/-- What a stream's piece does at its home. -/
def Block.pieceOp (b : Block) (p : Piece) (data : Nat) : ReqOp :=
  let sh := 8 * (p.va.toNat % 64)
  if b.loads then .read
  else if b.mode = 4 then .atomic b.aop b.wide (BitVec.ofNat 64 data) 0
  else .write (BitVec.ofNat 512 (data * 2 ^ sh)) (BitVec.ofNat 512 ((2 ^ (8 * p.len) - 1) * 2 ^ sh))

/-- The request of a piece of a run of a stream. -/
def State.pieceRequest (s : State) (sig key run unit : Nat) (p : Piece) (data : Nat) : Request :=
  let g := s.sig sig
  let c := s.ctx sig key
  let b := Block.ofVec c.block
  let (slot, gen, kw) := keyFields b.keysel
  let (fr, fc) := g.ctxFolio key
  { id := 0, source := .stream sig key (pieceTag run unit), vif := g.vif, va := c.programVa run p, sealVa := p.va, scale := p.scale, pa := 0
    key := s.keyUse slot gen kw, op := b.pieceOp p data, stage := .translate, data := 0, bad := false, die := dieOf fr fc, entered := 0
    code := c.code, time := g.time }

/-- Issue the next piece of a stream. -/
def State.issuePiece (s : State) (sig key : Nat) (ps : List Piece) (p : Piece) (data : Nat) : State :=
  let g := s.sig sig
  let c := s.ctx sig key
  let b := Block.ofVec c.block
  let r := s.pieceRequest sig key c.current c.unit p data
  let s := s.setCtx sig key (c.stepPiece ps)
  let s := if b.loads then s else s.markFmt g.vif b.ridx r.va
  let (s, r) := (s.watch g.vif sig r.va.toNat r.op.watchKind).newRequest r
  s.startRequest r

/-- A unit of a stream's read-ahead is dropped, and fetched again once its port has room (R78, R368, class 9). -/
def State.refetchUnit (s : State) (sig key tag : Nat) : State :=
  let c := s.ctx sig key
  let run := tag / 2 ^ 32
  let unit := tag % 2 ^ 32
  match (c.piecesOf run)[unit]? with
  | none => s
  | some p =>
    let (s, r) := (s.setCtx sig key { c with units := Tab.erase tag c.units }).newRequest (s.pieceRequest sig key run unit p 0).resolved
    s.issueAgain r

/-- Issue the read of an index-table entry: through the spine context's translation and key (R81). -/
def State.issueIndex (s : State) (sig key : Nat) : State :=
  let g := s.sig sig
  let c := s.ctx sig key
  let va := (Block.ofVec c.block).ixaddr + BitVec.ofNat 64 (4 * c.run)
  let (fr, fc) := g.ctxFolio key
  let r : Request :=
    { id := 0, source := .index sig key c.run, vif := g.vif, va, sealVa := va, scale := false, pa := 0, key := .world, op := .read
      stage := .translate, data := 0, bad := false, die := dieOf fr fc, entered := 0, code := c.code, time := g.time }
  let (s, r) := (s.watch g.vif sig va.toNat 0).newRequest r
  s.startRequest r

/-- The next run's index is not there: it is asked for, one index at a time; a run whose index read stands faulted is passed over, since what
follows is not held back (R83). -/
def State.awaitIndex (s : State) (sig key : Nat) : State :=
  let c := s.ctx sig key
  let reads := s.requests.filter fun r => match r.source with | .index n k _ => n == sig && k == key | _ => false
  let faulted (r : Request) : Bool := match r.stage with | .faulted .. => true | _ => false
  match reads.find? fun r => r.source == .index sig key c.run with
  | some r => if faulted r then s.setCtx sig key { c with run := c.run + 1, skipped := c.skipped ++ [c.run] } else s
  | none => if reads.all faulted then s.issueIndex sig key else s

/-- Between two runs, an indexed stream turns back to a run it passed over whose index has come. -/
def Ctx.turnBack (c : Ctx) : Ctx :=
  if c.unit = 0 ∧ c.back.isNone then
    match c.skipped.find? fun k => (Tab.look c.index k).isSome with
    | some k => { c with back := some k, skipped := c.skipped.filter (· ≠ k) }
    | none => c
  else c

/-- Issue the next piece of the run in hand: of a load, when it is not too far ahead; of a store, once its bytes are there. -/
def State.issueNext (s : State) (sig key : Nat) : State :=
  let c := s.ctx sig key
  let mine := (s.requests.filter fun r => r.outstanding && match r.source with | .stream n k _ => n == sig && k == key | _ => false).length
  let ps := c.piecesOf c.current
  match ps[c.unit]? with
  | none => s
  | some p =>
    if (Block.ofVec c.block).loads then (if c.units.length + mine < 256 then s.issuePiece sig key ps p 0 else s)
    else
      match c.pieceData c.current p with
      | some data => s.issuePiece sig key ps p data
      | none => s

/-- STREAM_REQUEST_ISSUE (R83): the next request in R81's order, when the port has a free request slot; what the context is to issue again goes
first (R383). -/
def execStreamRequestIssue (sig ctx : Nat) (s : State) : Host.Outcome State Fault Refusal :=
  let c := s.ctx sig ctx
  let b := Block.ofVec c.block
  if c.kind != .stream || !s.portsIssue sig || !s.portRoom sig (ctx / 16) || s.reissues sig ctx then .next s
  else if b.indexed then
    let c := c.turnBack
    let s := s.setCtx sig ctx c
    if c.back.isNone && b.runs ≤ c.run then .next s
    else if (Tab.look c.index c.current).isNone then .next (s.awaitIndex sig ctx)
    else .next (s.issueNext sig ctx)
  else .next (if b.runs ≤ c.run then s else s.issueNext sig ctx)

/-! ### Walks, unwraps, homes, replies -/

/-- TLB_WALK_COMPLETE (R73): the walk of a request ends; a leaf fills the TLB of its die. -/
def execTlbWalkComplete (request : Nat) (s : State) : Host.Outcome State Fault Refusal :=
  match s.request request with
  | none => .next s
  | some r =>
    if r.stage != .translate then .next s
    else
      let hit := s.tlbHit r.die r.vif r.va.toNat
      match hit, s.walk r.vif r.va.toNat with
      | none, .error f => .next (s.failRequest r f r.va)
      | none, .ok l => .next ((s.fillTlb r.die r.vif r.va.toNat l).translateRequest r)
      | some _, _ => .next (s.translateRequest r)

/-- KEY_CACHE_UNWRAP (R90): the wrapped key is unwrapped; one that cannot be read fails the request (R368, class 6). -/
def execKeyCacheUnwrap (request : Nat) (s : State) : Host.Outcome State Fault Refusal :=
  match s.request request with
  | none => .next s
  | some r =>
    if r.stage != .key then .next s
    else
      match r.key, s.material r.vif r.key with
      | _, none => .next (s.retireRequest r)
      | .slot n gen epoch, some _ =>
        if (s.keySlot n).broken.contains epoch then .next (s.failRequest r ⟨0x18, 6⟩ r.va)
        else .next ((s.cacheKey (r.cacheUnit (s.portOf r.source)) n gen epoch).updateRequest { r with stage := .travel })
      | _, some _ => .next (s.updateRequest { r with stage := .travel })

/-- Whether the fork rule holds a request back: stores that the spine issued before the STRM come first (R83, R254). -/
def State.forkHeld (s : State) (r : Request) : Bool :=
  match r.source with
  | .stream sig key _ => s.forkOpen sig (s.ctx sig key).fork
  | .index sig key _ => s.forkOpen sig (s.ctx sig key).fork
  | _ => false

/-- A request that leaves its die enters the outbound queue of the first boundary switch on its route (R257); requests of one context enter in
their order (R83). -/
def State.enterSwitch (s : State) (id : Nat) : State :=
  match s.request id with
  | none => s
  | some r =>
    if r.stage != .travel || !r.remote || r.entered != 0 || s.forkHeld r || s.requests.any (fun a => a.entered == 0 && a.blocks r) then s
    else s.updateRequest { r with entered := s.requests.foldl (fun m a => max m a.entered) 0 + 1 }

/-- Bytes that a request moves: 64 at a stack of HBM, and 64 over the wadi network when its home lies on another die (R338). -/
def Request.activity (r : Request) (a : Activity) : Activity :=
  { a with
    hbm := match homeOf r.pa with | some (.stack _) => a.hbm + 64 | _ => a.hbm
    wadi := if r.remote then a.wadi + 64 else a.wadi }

☆ ☆ ☆ ☆ ☆ ☆ ☆

**Your assignment:**
Of the lines above, extract only those from the line with "def State.issueNext (s" to the line with "some _, _ => .next (s.translateRequest r)", both included, exactly as written.

**Result below:**
def State.issueNext (s : State) (sig key : Nat) : State :=
  let c := s.ctx sig key
  let mine := (s.requests.filter fun r => r.outstanding && match r.source with | .stream n k _ => n == sig && k == key | _ => false).length
  let ps := c.piecesOf c.current
  match ps[c.unit]? with
  | none => s
  | some p =>
    if (Block.ofVec c.block).loads then (if c.units.length + mine < 256 then s.issuePiece sig key ps p 0 else s)
    else
      match c.pieceData c.current p with
      | some data => s.issuePiece sig key ps p data
      | none => s

/-- STREAM_REQUEST_ISSUE (R83): the next request in R81's order, when the port has a free request slot; what the context is to issue again goes
first (R383). -/
def execStreamRequestIssue (sig ctx : Nat) (s : State) : Host.Outcome State Fault Refusal :=
  let c := s.ctx sig ctx
  let b := Block.ofVec c.block
  if c.kind != .stream || !s.portsIssue sig || !s.portRoom sig (ctx / 16) || s.reissues sig ctx then .next s
  else if b.indexed then
    let c := c.turnBack
    let s := s.setCtx sig ctx c
    if c.back.isNone && b.runs ≤ c.run then .next s
    else if (Tab.look c.index c.current).isNone then .next (s.awaitIndex sig ctx)
    else .next (s.issueNext sig ctx)
  else .next (if b.runs ≤ c.run then s else s.issueNext sig ctx)

/-! ### Walks, unwraps, homes, replies -/

/-- TLB_WALK_COMPLETE (R73): the walk of a request ends; a leaf fills the TLB of its die. -/
def execTlbWalkComplete (request : Nat) (s : State) : Host.Outcome State Fault Refusal :=
  match s.request request with
  | none => .next s
  | some r =>
    if r.stage != .translate then .next s
    else
      let hit := s.tlbHit r.die r.vif r.va.toNat
      match hit, s.walk r.vif r.va.toNat with
      | none, .error f => .next (s.failRequest r f r.va)
      | none, .ok l => .next ((s.fillTlb r.die r.vif r.va.toNat l).translateRequest r)
      | some _, _ => .next (s.translateRequest r)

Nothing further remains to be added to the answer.